/-- R308. -/
def execLdlod (h : Hdr) (b : MBody) : State → Host.Outcome State Fault Refusal :=
  issueWith (.ldlod h b) h (fun e => e.tagsOk (coordTags b)) fun e =>
    let u := e.unfinished (e.g h)
    let n := szBytes b.sz.toNat
    let k := n / 4
    let fin (vals : List (Nat × List W32)) (s : State) : State := e.gather (lodWrites b.md.toNat k (fun _ => b.mop) b.mc.toNat vals) s
    match e.lodRead (e.lodAddr b) u (e.opens (lodWrites b.md.toNat k (fun _ => b.mop) b.mc.toNat []) e.s) with
    | .stop p => p
    | .withdrawn s => e.lodLanes u (fun _ s => .done s (List.replicate k 0 ++ [5])) fin s
    | .desc s d =>
      if !d.wellFormed || n < 2 ^ d.esz then .bad .lodDescriptor s
      else e.lodLanes u (fun l s =>
        match e.lodFetch d (min 15 (e.coord (b.mx.toNat + 2) l)) (e.coord b.mx.toNat l) (e.coord (b.mx.toNat + 1) l) true true s with
        | .got s t st _ => .done s (wordsOf (max 4 n) false t ++ [BitVec.ofNat 32 st])
        | .wait s => .wait s
        | .bad va c => .bad va c) fin s

/-- The address modes of TXG (R309): 0 clamp, 1 wrap, 2 mirror. -/
def wrapCoord (mode : Nat) (c : Int) (n : Nat) : Nat :=
  match mode with
  | 0 => (clampInt 0 ((n : Int) - 1) c).toNat
  | 1 => (Int.emod c n).toNat
  | _ =>
    let m := (Int.emod c (2 * n : Nat)).toNat
    if n ≤ m then 2 * n - 1 - m else m

/-- The footprint of one coordinate at level L: floor(u × 2^-L - 0.5), clamped, and the fraction. -/
def footprint (u : W32) (l : Nat) : Int × W32 :=
  let half : Fv := .fin true 1 (-1)
  let su := fp32.value (fp32.ofValue .ieee .rne (((fp32.value u.toNat).mul (.fin false 1 (-(l : Int)))).add .rne half))
  let x := su.toInt .rd (-1073741824) 1073741824
  (x, if su.isNan then 0 else BitVec.ofNat 32 (fp32.ofValue .ieee .rne (su.add .rne (Fv.ofInt x).neg)))

/-- The fetches of a lane for its texels k = i + 2 j: their words with the largest status, the first fault, or a wait. -/
def Env.txgFetches (e : Env) (d : Lod) (l : Nat) (xs ys : Nat → Nat) (read log : Bool) :
    List Nat → State → List W32 → Nat → LodLane × Nat
  | [], s, ts, m => (.done s ts, m)
  | k :: rest, s, ts, m =>
    match e.lodFetch d l (xs (k % 2) * 2 ^ l) (ys (k / 2) * 2 ^ l) read log s with
    | .bad va c => (.bad va c, m)
    | .wait s => (.wait s, m)
    | .got s t st _ => Env.txgFetches e d l xs ys read log rest s (ts ++ [BitVec.ofNat 32 t]) (max st m)

/-- TxgLane (R309). The four fetches are made, and log their feedback, once every walk they need is over. -/
def Env.txgLane (e : Env) (d : Lod) (mode : Nat) (u v lam : W32) (s : State) : LodLane :=
  let l := ((fp32.value lam.toNat).toInt .rne 0 ((d.nl : Int) - 1)).toNat
  let (xa, fx) := footprint u l
  let (ya, fy) := footprint v l
  let xs (i : Nat) : Nat := wrapCoord mode (xa + i) (d.width l)
  let ys (j : Nat) : Nat := wrapCoord mode (ya + j) (d.height l)
  match e.txgFetches d l xs ys false false [0, 1, 2, 3] s [] 0 with
  | (.wait s, _) => .wait s
  | (.bad va c, _) => .bad va c
  | (.done _ _, _) => match e.txgFetches d l xs ys true true [0, 1, 2, 3] s [] 0 with
    | (.done s ts, st) => .done s (ts ++ [fx, fy, BitVec.ofNat 32 st])
    | (r, _) => r

/-- R309. Under a withdrawn descriptor the texels are 0 with status 5, and the weights, which no descriptor gives, are free values. -/
def execTxg (h : Hdr) (b : MBody) : State → Host.Outcome State Fault Refusal :=
  issueWith (.txg h b) h (fun e => e.tagsOk ((List.range 3).map fun j => (b.mx.toNat + j, fun t => t == 3#4))) fun e =>
    let u := e.unfinished (e.g h)
    let at_ (j l : Nat) : W32 := lane (e.group.vreg (b.mx.toNat + j)).lanes l
    let fin (vals : List (Nat × List W32)) (s : State) : State :=
      e.gather (lodWrites b.md.toNat 6 (fun j => if j < 4 then b.mop else 3#4) b.mc.toNat vals) s
    match e.lodRead (e.lodAddr b) u (e.opens (lodWrites b.md.toNat 6 (fun j => if j < 4 then b.mop else 3#4) b.mc.toNat []) e.s) with
    | .stop p => p
    | .withdrawn s =>
      let (k, s) := s.draw
      e.lodLanes u (fun l s => .done s [0, 0, 0, 0, Config.freeLane k l, Config.freeLane k (32 + l), 5]) fin s
    | .desc s d =>
      if !d.wellFormed || 2 < d.esz then .bad .lodDescriptor s
      else e.lodLanes u (fun l s => e.txgLane d b.mp.toNat (at_ 0 l) (at_ 1 l) (at_ 2 l) s) fin s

→ Work instruction: Write out every line of the data exactly, leaving nothing out.

→ Response area:
/-- R308. -/
def execLdlod (h : Hdr) (b : MBody) : State → Host.Outcome State Fault Refusal :=
  issueWith (.ldlod h b) h (fun e => e.tagsOk (coordTags b)) fun e =>
    let u := e.unfinished (e.g h)
    let n := szBytes b.sz.toNat
    let k := n / 4
    let fin (vals : List (Nat × List W32)) (s : State) : State := e.gather (lodWrites b.md.toNat k (fun _ => b.mop) b.mc.toNat vals) s
    match e.lodRead (e.lodAddr b) u (e.opens (lodWrites b.md.toNat k (fun _ => b.mop) b.mc.toNat []) e.s) with
    | .stop p => p
    | .withdrawn s => e.lodLanes u (fun _ s => .done s (List.replicate k 0 ++ [5])) fin s
    | .desc s d =>
      if !d.wellFormed || n < 2 ^ d.esz then .bad .lodDescriptor s
      else e.lodLanes u (fun l s =>
        match e.lodFetch d (min 15 (e.coord (b.mx.toNat + 2) l)) (e.coord b.mx.toNat l) (e.coord (b.mx.toNat + 1) l) true true s with
        | .got s t st _ => .done s (wordsOf (max 4 n) false t ++ [BitVec.ofNat 32 st])
        | .wait s => .wait s
        | .bad va c => .bad va c) fin s

/-- The address modes of TXG (R309): 0 clamp, 1 wrap, 2 mirror. -/
def wrapCoord (mode : Nat) (c : Int) (n : Nat) : Nat :=
  match mode with
  | 0 => (clampInt 0 ((n : Int) - 1) c).toNat
  | 1 => (Int.emod c n).toNat
  | _ =>
    let m := (Int.emod c (2 * n : Nat)).toNat
    if n ≤ m then 2 * n - 1 - m else m

/-- The footprint of one coordinate at level L: floor(u × 2^-L - 0.5), clamped, and the fraction. -/
def footprint (u : W32) (l : Nat) : Int × W32 :=
  let half : Fv := .fin true 1 (-1)
  let su := fp32.value (fp32.ofValue .ieee .rne (((fp32.value u.toNat).mul (.fin false 1 (-(l : Int)))).add .rne half))
  let x := su.toInt .rd (-1073741824) 1073741824
  (x, if su.isNan then 0 else BitVec.ofNat 32 (fp32.ofValue .ieee .rne (su.add .rne (Fv.ofInt x).neg)))

/-- The fetches of a lane for its texels k = i + 2 j: their words with the largest status, the first fault, or a wait. -/
def Env.txgFetches (e : Env) (d : Lod) (l : Nat) (xs ys : Nat → Nat) (read log : Bool) :
    List Nat → State → List W32 → Nat → LodLane × Nat
  | [], s, ts, m => (.done s ts, m)
  | k :: rest, s, ts, m =>
    match e.lodFetch d l (xs (k % 2) * 2 ^ l) (ys (k / 2) * 2 ^ l) read log s with
    | .bad va c => (.bad va c, m)
    | .wait s => (.wait s, m)
    | .got s t st _ => Env.txgFetches e d l xs ys read log rest s (ts ++ [BitVec.ofNat 32 t]) (max st m)

/-- TxgLane (R309). The four fetches are made, and log their feedback, once every walk they need is over. -/
def Env.txgLane (e : Env) (d : Lod) (mode : Nat) (u v lam : W32) (s : State) : LodLane :=
  let l := ((fp32.value lam.toNat).toInt .rne 0 ((d.nl : Int) - 1)).toNat
  let (xa, fx) := footprint u l
  let (ya, fy) := footprint v l
  let xs (i : Nat) : Nat := wrapCoord mode (xa + i) (d.width l)
  let ys (j : Nat) : Nat := wrapCoord mode (ya + j) (d.height l)
  match e.txgFetches d l xs ys false false [0, 1, 2, 3] s [] 0 with
  | (.wait s, _) => .wait s
  | (.bad va c, _) => .bad va c
  | (.done _ _, _) => match e.txgFetches d l xs ys true true [0, 1, 2, 3] s [] 0 with
    | (.done s ts, st) => .done s (ts ++ [fx, fy, BitVec.ofNat 32 st])
    | (r, _) => r

/-- R309. Under a withdrawn descriptor the texels are 0 with status 5, and the weights, which no descriptor gives, are free values. -/
def execTxg (h : Hdr) (b : MBody) : State → Host.Outcome State Fault Refusal :=
  issueWith (.txg h b) h (fun e => e.tagsOk ((List.range 3).map fun j => (b.mx.toNat + j, fun t => t == 3#4))) fun e =>
    let u := e.unfinished (e.g h)
    let at_ (j l : Nat) : W32 := lane (e.group.vreg (b.mx.toNat + j)).lanes l
    let fin (vals : List (Nat × List W32)) (s : State) : State :=
      e.gather (lodWrites b.md.toNat 6 (fun j => if j < 4 then b.mop else 3#4) b.mc.toNat vals) s
    match e.lodRead (e.lodAddr b) u (e.opens (lodWrites b.md.toNat 6 (fun j => if j < 4 then b.mop else 3#4) b.mc.toNat []) e.s) with
    | .stop p => p
    | .withdrawn s =>
      let (k, s) := s.draw
      e.lodLanes u (fun l s => .done s [0, 0, 0, 0, Config.freeLane k l, Config.freeLane k (32 + l), 5]) fin s
    | .desc s d =>
      if !d.wellFormed || 2 < d.esz then .bad .lodDescriptor s
      else e.lodLanes u (fun l s => e.txgLane d b.mp.toNat (at_ 0 l) (at_ 1 l) (at_ 2 l) s) fin s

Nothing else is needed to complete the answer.